Records from a dataset
-- ==== Sys2Proof/Certificates/Slice0/Obligations.lean ====
section
/-! DEFINITION. The statements for the provers, from the numbered rules of the manual. -/

section

open Sys2Proof Sys2Proof.Machine

/-! ### The machine -/

/-- A step takes the command at the front of the queue and runs it on the state with the queue's rest (the block form of
the task; log 1). -/
def Obligations.StepTakesFrontCommand : Prop :=
  ∀ (c : Instr) (rest : List Instr) (s : State), s.pending = c :: rest → step s = exec c { s with pending := rest }

/-- On an empty queue a step lets one ms pass (the model's choice, log 2): with power and out of reset every running
timer loses one ms, one at 0 staying there (log 3), and the notice clock gains one; nothing else changes. The timers are
those of the filters, of the round and the loss times, of the sharing period, the openings and their pulses, of the request,
the confirm times, dwells and restore delays, of the entries, the poll slot and the reply window, of the links and their
frames, and the agreement window. A FROZEN dwell timer does not count. -/
def Obligations.IdleStepPassesOneMs : Prop :=
  ∀ s : State, s.pending = [] →
    let less (x : Timer) : Timer := x.map (· - 1)
    let filter (f : Filter) : Filter := { f with timer := less f.timer }
    let link (x : LinkRt) : LinkRt := { x with timer := less x.timer, frame := less x.frame }
    (s.alive = false → step s = .next s) ∧
    (s.alive = true → step s = .next
      { s with
        plant.gcb := tab (fun _ => filter) s.plant.gcb,
        plant.ready := tab (fun _ => filter) s.plant.ready,
        plant.trip := tab (fun _ => filter) s.plant.trip,
        plant.tie := tab (fun _ => filter) s.plant.tie,
        plant.confirm := tab (fun _ => filter) s.plant.confirm,
        scan.round := less s.scan.round,
        scan.sect := tab (fun _ x => { x with loss := less x.loss }) s.scan.sect,
        scan.chanIn.loss := less s.scan.chanIn.loss,
        scan.chanRef.loss := less s.scan.chanRef.loss,
        share.period := less s.share.period,
        share.sets := tab
          (fun _ x => { x with openWait := less x.openWait, openPulse := less x.openPulse }) s.share.sets,
        sync.req := s.sync.req.map fun r =>
          { r with settle := less r.settle, limit := less r.limit, pass := less r.pass, pulse := less r.pulse,
                   confirm := less r.confirm },
        shed.groups := tab (fun _ x => { x with confirm := less x.confirm }) s.shed.groups,
        shed.dwell := tab
          (fun _ d => if d.state = .running then { d with remaining := d.remaining - 1 } else d) s.shed.dwell,
        shed.restore := tab (fun _ => less) s.shed.restore,
        resv.queue := s.resv.queue.map fun e => { e with remaining := e.remaining - 1 },
        line.slot := less s.line.slot,
        line.window := less s.line.window,
        link.a := link s.link.a,
        link.b := link s.link.b,
        link.clock := (s.link.clock + 1) % 4294967296,
        link.joint := s.link.joint.map fun j => { j with window := j.window - 1 } })

/-! ### Resets and start-up (10) -/

/-- A power-on reset: every value after reset, every SHED output released, every bias 0. That the raw input levels and the
RESET line stand is the model's choice (log 7), and so is the command queue it keeps (log 1); the default image in force
until the image check is log 9, FRESH clear log 33, and the group state CONNECTED before adoption log 55. -/
def Obligations.PowerOnResetValues : Prop :=
  ∀ s : State, ∃ t, exec .powerOnReset s = .next t ∧ AfterReset s t ∧ t.start.power = true ∧ t.start.kind = .powerOn ∧
    t.start.resetLine = s.start.resetLine ∧ (∀ g : Fin 32, t.shedOut g = false) ∧ ∀ g : Fin 8, t.biasOut g = 0

/-- A warm reset, by the RESET line or at the end of the DONE of a joint RESET: every value after reset, and every SHED
output and every bias keeps its level. The release of the RESET line changes the line alone; the line held asserted, or
without power, resets nothing again (the model's reading of the line, logs 11 and 12). That the raw input levels stand is
log 7, that both WARM_RESET_BEGIN and the end of the DONE begin the reset is log 23, and the values of logs 1, 9, 33 and 55
are the model's after either kind of reset. -/
def Obligations.WarmResetKeepsSheddingAndBiases : Prop :=
  (∀ (c : Instr) (k : ResetKind) (s : State),
     (c = .resetLineAsserted ∧ k = .resetLine ∧ s.start.power = true ∧ s.start.resetLine = false ∨
       c = .warmResetBegin ∧ k = .jointReset ∧ (∃ l, SendsReset l s) ∨
       (∃ l, c = .responseSent l ∧ k = .jointReset ∧ SendsReset l s)) →
     ∃ t, exec c s = .next t ∧ AfterReset s t ∧ t.start.kind = k ∧ t.start.power = true ∧
       t.start.resetLine = (if c = .resetLineAsserted then true else s.start.resetLine) ∧
       (∀ g : Fin 32, t.shedOut g = s.shedOut g) ∧ ∀ g : Fin 8, t.biasOut g = s.biasOut g) ∧
  (∀ s : State, exec .resetLineReleased s = .next { s with start.resetLine := false }) ∧
  (∀ s : State, s.start.resetLine = true → exec .resetLineAsserted s = .next s) ∧
  ∀ s : State, s.start.resetLine = false → s.start.power = false →
    exec .resetLineAsserted s = .next { s with start.resetLine := true }

/-- A loss of power cuts a store write in flight, which leaves an image whose CRC does not match; without one the store
stays as it was. The entry in flight is abandoned, and nothing runs (what else holds without power is log 10). -/
def Obligations.LossOfPowerCutsStoreWrite : Prop :=
  ∀ s : State, ∃ t, exec .lossOfPower s = .next t ∧ t.start.power = false ∧ t.alive = false ∧
    t.start.storeOp = none ∧ t.prof.entry = none ∧
    (s.start.storeOp.isSome = true → t.start.store = .broken) ∧
    (s.start.storeOp = none → t.start.store = s.start.store)

/-- The image check. A store whose CRC matches: the blocks are initialised from it, the filters, the round timer and the
loss timers start, the initial entry is in flight, STARTED is sent, and the outputs keep their levels. One whose CRC does
not match: the default image, the default filter times, UNCONFIGURED at once with STATE_CHANGED 1 after STARTED, and no
adoption awaited where none was. The fields of the default image without a default are log 9. -/
def Obligations.ImageCheckOutcomes : Prop :=
  (∀ (img : Image) (s : State), s.alive = true → s.start.op = .starting → s.start.checked = false →
     s.start.store = .sound img →
     ∃ t, exec .imageCheck s = .next t ∧
       t.conf = img ∧ t.start.ram = img ∧ t.start.checked = true ∧ t.start.op = .starting ∧
       t.start.adoptWait = some 1 ∧
       (∀ i, getFilter t i = { getFilter s i with timer := some (filterTime img.general i) }) ∧
       t.scan.round = some 20 ∧
       (∀ g : Fin 8, t.scan.kw[g] = freshKw (setPresent t g)) ∧
       (∀ x : Fin 4, t.scan.sect[x] = freshSect (sectPresent t x) (some img.general.lossTime)) ∧
       (∀ p : Fin 8, t.prof.fresh[p] = true) ∧ t.prof.active = img.base ∧ t.prof.stack = [] ∧
       (∃ e, t.prof.entry = some e ∧ e.command = .initial ∧ e.target = img.general.initialProfile) ∧
       Sends (newNotice .started none (some (s.start.kind.code : Int)) s) s t ∧
       t.share = s.share ∧ t.shed = s.shed ∧ t.sync = s.sync ∧ t.resv = s.resv ∧ t.line = s.line) ∧
  ∀ s : State, s.alive = true → s.start.op = .starting → s.start.checked = false → s.start.store = .broken →
    s.start.adoptWait = none →
    ∃ t, exec .imageCheck s = .next t ∧
      t.conf = Image.default ∧ t.start.ram = Image.default ∧ t.start.checked = true ∧ t.start.op = .unconfigured ∧
      t.start.adoptWait = none ∧
      (∀ i, getFilter t i = { getFilter s i with timer := some (filterTime Image.default.general i) }) ∧
      t.scan.round = some 20 ∧
      Sends (newNotice .started none (some (s.start.kind.code : Int)) s) s t ∧
      Delivers
        [newNotice .started none (some (s.start.kind.code : Int)) s, newNotice .stateChanged none (some 1) s] s t ∧
      t.share = s.share ∧ t.shed = s.shed ∧ t.prof = s.prof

## Task to complete
Above are the records; copy every line in them that holds the word "filterTime".

## Result of the exercise
       (∀ i, getFilter t i = { getFilter s i with timer := some (filterTime img.general i) }) ∧
      (∀ i, getFilter t i = { getFilter s i with timer := some (filterTime Image.default.general i) }) ∧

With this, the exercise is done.